## Exercise inputs
-- ==== Sys2Proof/Machine/State.lean ====
section
/-! DEFINITION. The state of the RL-340, block by block, as plain data, and its value after a reset. Part-written
exchange memory is held as the typed fields of the records of chapters 4 to 12 (the words the host reads are
computed from them in Machine/View.lean); host-written exchange memory is a list of bytes. -/

namespace Sys2Proof.Machine

/-! ### Outcomes that stop -/

/-- Reasons the machine stops with a fault. There is none: a dropped host write is recorded in the fault record
and the part goes on (R183), and every other rule of the manual gives an effect. Nothing raises a fault; safe. -/
inductive Fault
  deriving DecidableEq, Repr

/-- Reasons a command is refused. -/
inductive Refusal
  /-- Raised by an arm of `exec` whose command has no meaning yet, with the row's mnemonic; safe. No arm of this
  model raises it. -/
  | notModelled (mnemonic : String)
  deriving DecidableEq, Repr

/-! ### Shapes -/

/-- One value for each subscription. -/
structure Pair (α : Type) where
  a : α
  b : α
  deriving DecidableEq, Repr

/-- The two values' reader. -/
def Pair.get {α : Type} (p : Pair α) : Sub → α
  | .a => p.a
  | .b => p.b

/-- The two values' writer. -/
def Pair.set {α : Type} (p : Pair α) (x : Sub) (v : α) : Pair α :=
  match x with
  | .a => { p with a := v }
  | .b => { p with b := v }

/-- The key of a cell: its channel and its code (2.2). -/
structure Key where
  channel : BitVec 10
  code    : BitVec 16
  deriving DecidableEq, Repr

/-! ### Exchange memory and the host port (chapter 11) -/

/-- The state of the part as CONTROL shows it (11.1). -/
inductive RunState
  | stopped
  | starting
  | running
  deriving DecidableEq, Repr

/-- The fault record (R183). -/
structure FaultRecord where
  held   : Bool
  stamp  : Stamp
  offset : BitVec 16
  area   : Option Area
  lanes  : BitVec 4
  time   : Nat
  drops  : Nat
  change : BitVec 32
  deriving DecidableEq, Repr

/-- The host bus port and the host-written exchange memory. -/
structure Exm where
  /-- The host-written bytes of exchange memory, addresses strictly rising, no byte 0 (R181, R194). -/
  mem      : List Host.Cell
  run      : RunState
  /-- The setup result: set for BAD_VERSION (R192). -/
  badSetup : Bool
  /-- The PENDING register (R187). -/
  attn     : BitVec 9
  /-- The ENABLE register (R187). -/
  enable   : BitVec 9
  /-- The scan-pending mask (R185). -/
  scan     : BitVec 9
  /-- The clock latch, read as CLOCK_HI (R190). -/
  latch    : BitVec 16
  fault    : FaultRecord
  /-- The data of the last register read of the command table, CLOCK_LO (R190). -/
  readData : Word
  /-- A CONTROL write clearing RUN, held in SLEEP or WAKING until RUN (R174, R175). -/
  heldStop : Bool
  deriving DecidableEq, Repr

/-! ### Timing unit (chapter 2) -/

inductive CtxState
  | free
  | seek
  | locked
  | holdover
  deriving DecidableEq, Repr

/-- A user of a timing context (R19), with the deadline of its seek while the seek runs (R28, R29). -/
structure User where
  role     : Role
  sub      : Sub
  deadline : Option Nat
  deriving DecidableEq, Repr

/-- A pending slot assignment (R34), with the call it is for. -/
structure Staged where
  call  : Fin 4
  sub   : Sub
  down  : Nat
  up    : Nat
  frame : Frame
  deriving DecidableEq, Repr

## Exercise aim
Repeat the material above verbatim.

## Reply to the task
-- ==== Sys2Proof/Machine/State.lean ====
section
/-! DEFINITION. The state of the RL-340, block by block, as plain data, and its value after a reset. Part-written
exchange memory is held as the typed fields of the records of chapters 4 to 12 (the words the host reads are
computed from them in Machine/View.lean); host-written exchange memory is a list of bytes. -/

namespace Sys2Proof.Machine

/-! ### Outcomes that stop -/

/-- Reasons the machine stops with a fault. There is none: a dropped host write is recorded in the fault record
and the part goes on (R183), and every other rule of the manual gives an effect. Nothing raises a fault; safe. -/
inductive Fault
  deriving DecidableEq, Repr

/-- Reasons a command is refused. -/
inductive Refusal
  /-- Raised by an arm of `exec` whose command has no meaning yet, with the row's mnemonic; safe. No arm of this
  model raises it. -/
  | notModelled (mnemonic : String)
  deriving DecidableEq, Repr

/-! ### Shapes -/

/-- One value for each subscription. -/
structure Pair (α : Type) where
  a : α
  b : α
  deriving DecidableEq, Repr

/-- The two values' reader. -/
def Pair.get {α : Type} (p : Pair α) : Sub → α
  | .a => p.a
  | .b => p.b

/-- The two values' writer. -/
def Pair.set {α : Type} (p : Pair α) (x : Sub) (v : α) : Pair α :=
  match x with
  | .a => { p with a := v }
  | .b => { p with b := v }

/-- The key of a cell: its channel and its code (2.2). -/
structure Key where
  channel : BitVec 10
  code    : BitVec 16
  deriving DecidableEq, Repr

/-! ### Exchange memory and the host port (chapter 11) -/

/-- The state of the part as CONTROL shows it (11.1). -/
inductive RunState
  | stopped
  | starting
  | running
  deriving DecidableEq, Repr

/-- The fault record (R183). -/
structure FaultRecord where
  held   : Bool
  stamp  : Stamp
  offset : BitVec 16
  area   : Option Area
  lanes  : BitVec 4
  time   : Nat
  drops  : Nat
  change : BitVec 32
  deriving DecidableEq, Repr

/-- The host bus port and the host-written exchange memory. -/
structure Exm where
  /-- The host-written bytes of exchange memory, addresses strictly rising, no byte 0 (R181, R194). -/
  mem      : List Host.Cell
  run      : RunState
  /-- The setup result: set for BAD_VERSION (R192). -/
  badSetup : Bool
  /-- The PENDING register (R187). -/
  attn     : BitVec 9
  /-- The ENABLE register (R187). -/
  enable   : BitVec 9
  /-- The scan-pending mask (R185). -/
  scan     : BitVec 9
  /-- The clock latch, read as CLOCK_HI (R190). -/
  latch    : BitVec 16
  fault    : FaultRecord
  /-- The data of the last register read of the command table, CLOCK_LO (R190). -/
  readData : Word
  /-- A CONTROL write clearing RUN, held in SLEEP or WAKING until RUN (R174, R175). -/
  heldStop : Bool
  deriving DecidableEq, Repr

/-! ### Timing unit (chapter 2) -/

inductive CtxState
  | free
  | seek
  | locked
  | holdover
  deriving DecidableEq, Repr

/-- A user of a timing context (R19), with the deadline of its seek while the seek runs (R28, R29). -/
structure User where
  role     : Role
  sub      : Sub
  deadline : Option Nat
  deriving DecidableEq, Repr

/-- A pending slot assignment (R34), with the call it is for. -/
structure Staged where
  call  : Fin 4
  sub   : Sub
  down  : Nat
  up    : Nat
  frame : Frame
  deriving DecidableEq, Repr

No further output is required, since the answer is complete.